The records below must be retyped exactly.

[[ Given information, beginning ]]

theorem ofInt_valBits_mul : BitVec.ofInt n (valBits sg a * valBits sg b) = a * b := by
  rw [BitVec.ofInt_mul, ofInt_valBits, ofInt_valBits]

theorem finishBits_add : finishBits sg sat n (valBits sg a + valBits sg b) = addBits sg sat a b := by
  obtain ⟨la, ha⟩ := valBits_bounds sg a
  obtain ⟨lb, hb⟩ := valBits_bounds sg b
  have bits := ofInt_valBits_add sg a b
  cases sat with
  | false => simp [addBits, finishBits_wrapping, bits]
  | true =>
    cases sg with
    | true =>
      simp only [valBits, leastVal, greatestVal, if_true] at *
      rw [finishBits_signed a _ ⟨lb, by omega⟩, bits]
      simp [addBits, BitVec.saddOverflow]
    | false =>
      simp only [valBits, leastVal, greatestVal, Bool.false_eq_true, if_false] at *
      have nonneg : ¬ (a.toNat : Int) + b.toNat < 0 := by omega
      have exceeds : (2 : Int) ^ n ≤ (a.toNat : Int) + b.toNat ↔ 2 ^ n ≤ a.toNat + b.toNat := by norm_cast
      rw [finishBits_unsigned, if_neg nonneg, bits]
      simp [addBits, BitVec.uaddOverflow, exceeds]

theorem finishBits_sub : finishBits sg sat n (valBits sg a - valBits sg b) = subBits sg sat a b := by
  obtain ⟨la, ha⟩ := valBits_bounds sg a
  obtain ⟨lb, hb⟩ := valBits_bounds sg b
  have bits := ofInt_valBits_sub sg a b
  cases sat with
  | false => simp [subBits, finishBits_wrapping, bits]
  | true =>
    cases sg with
    | true =>
      simp only [valBits, leastVal, greatestVal, if_true, Int.sub_eq_add_neg] at *
      rw [finishBits_signed a _ ⟨by omega, by omega⟩, bits]
      simp [subBits, BitVec.ssubOverflow, Int.sub_eq_add_neg]
    | false =>
      simp only [valBits, leastVal, greatestVal, Bool.false_eq_true, if_false] at *
      have fits : ¬ (2 : Int) ^ n ≤ (a.toNat : Int) - b.toNat := by omega
      have under : (a.toNat : Int) - b.toNat < 0 ↔ a.toNat < b.toNat := by omega
      rw [finishBits_unsigned, if_neg fits, bits]
      simp [subBits, BitVec.usubOverflow, under]

theorem finishBits_neg : finishBits sg sat n (-valBits sg a) = negBits sg sat a := by
  rw [negBits, ← finishBits_sub sg sat, valBits_zero, Int.zero_sub]

/-- |a|: the negation of a negative value, and any other value as it is. -/
theorem finishBits_abs :
    finishBits sg sat n (if valBits sg a < 0 then -valBits sg a else valBits sg a) = absBits sg sat a := by
  by_cases neg : valBits sg a < 0
  · rw [if_pos neg, absBits, if_pos ((valBits_neg sg a).mp neg), finishBits_neg sg sat]
  · rw [if_neg neg, absBits, if_neg (mt (valBits_neg sg a).mpr neg), finishBits_valBits sg sat]

theorem finishBits_min :
    finishBits sg sat n (if valBits sg b < valBits sg a then valBits sg b else valBits sg a) = minBits sg a b := by
  simp only [minBits, ltBits_eq, decide_eq_true_eq]
  split <;> exact finishBits_valBits sg sat _

theorem finishBits_max :
    finishBits sg sat n (if valBits sg a < valBits sg b then valBits sg b else valBits sg a) = maxBits sg a b := by
  simp only [maxBits, ltBits_eq, decide_eq_true_eq]
  split <;> exact finishBits_valBits sg sat _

[[ Given information, end ]]

__Your response__
theorem ofInt_valBits_mul : BitVec.ofInt n (valBits sg a * valBits sg b) = a * b := by
  rw [BitVec.ofInt_mul, ofInt_valBits, ofInt_valBits]

theorem finishBits_add : finishBits sg sat n (valBits sg a + valBits sg b) = addBits sg sat a b := by
  obtain ⟨la, ha⟩ := valBits_bounds sg a
  obtain ⟨lb, hb⟩ := valBits_bounds sg b
  have bits := ofInt_valBits_add sg a b
  cases sat with
  | false => simp [addBits, finishBits_wrapping, bits]
  | true =>
    cases sg with
    | true =>
      simp only [valBits, leastVal, greatestVal, if_true] at *
      rw [finishBits_signed a _ ⟨lb, by omega⟩, bits]
      simp [addBits, BitVec.saddOverflow]
    | false =>
      simp only [valBits, leastVal, greatestVal, Bool.false_eq_true, if_false] at *
      have nonneg : ¬ (a.toNat : Int) + b.toNat < 0 := by omega
      have exceeds : (2 : Int) ^ n ≤ (a.toNat : Int) + b.toNat ↔ 2 ^ n ≤ a.toNat + b.toNat := by norm_cast
      rw [finishBits_unsigned, if_neg nonneg, bits]
      simp [addBits, BitVec.uaddOverflow, exceeds]

theorem finishBits_sub : finishBits sg sat n (valBits sg a - valBits sg b) = subBits sg sat a b := by
  obtain ⟨la, ha⟩ := valBits_bounds sg a
  obtain ⟨lb, hb⟩ := valBits_bounds sg b
  have bits := ofInt_valBits_sub sg a b
  cases sat with
  | false => simp [subBits, finishBits_wrapping, bits]
  | true =>
    cases sg with
    | true =>
      simp only [valBits, leastVal, greatestVal, if_true, Int.sub_eq_add_neg] at *
      rw [finishBits_signed a _ ⟨by omega, by omega⟩, bits]
      simp [subBits, BitVec.ssubOverflow, Int.sub_eq_add_neg]
    | false =>
      simp only [valBits, leastVal, greatestVal, Bool.false_eq_true, if_false] at *
      have fits : ¬ (2 : Int) ^ n ≤ (a.toNat : Int) - b.toNat := by omega
      have under : (a.toNat : Int) - b.toNat < 0 ↔ a.toNat < b.toNat := by omega
      rw [finishBits_unsigned, if_neg fits, bits]
      simp [subBits, BitVec.usubOverflow, under]

theorem finishBits_neg : finishBits sg sat n (-valBits sg a) = negBits sg sat a := by
  rw [negBits, ← finishBits_sub sg sat, valBits_zero, Int.zero_sub]

/-- |a|: the negation of a negative value, and any other value as it is. -/
theorem finishBits_abs :
    finishBits sg sat n (if valBits sg a < 0 then -valBits sg a else valBits sg a) = absBits sg sat a := by
  by_cases neg : valBits sg a < 0
  · rw [if_pos neg, absBits, if_pos ((valBits_neg sg a).mp neg), finishBits_neg sg sat]
  · rw [if_neg neg, absBits, if_neg (mt (valBits_neg sg a).mpr neg), finishBits_valBits sg sat]

theorem finishBits_min :
    finishBits sg sat n (if valBits sg b < valBits sg a then valBits sg b else valBits sg a) = minBits sg a b := by
  simp only [minBits, ltBits_eq, decide_eq_true_eq]
  split <;> exact finishBits_valBits sg sat _

theorem finishBits_max :
    finishBits sg sat n (if valBits sg a < valBits sg b then valBits sg b else valBits sg a) = maxBits sg a b := by
  simp only [maxBits, ltBits_eq, decide_eq_true_eq]
  split <;> exact finishBits_valBits sg sat _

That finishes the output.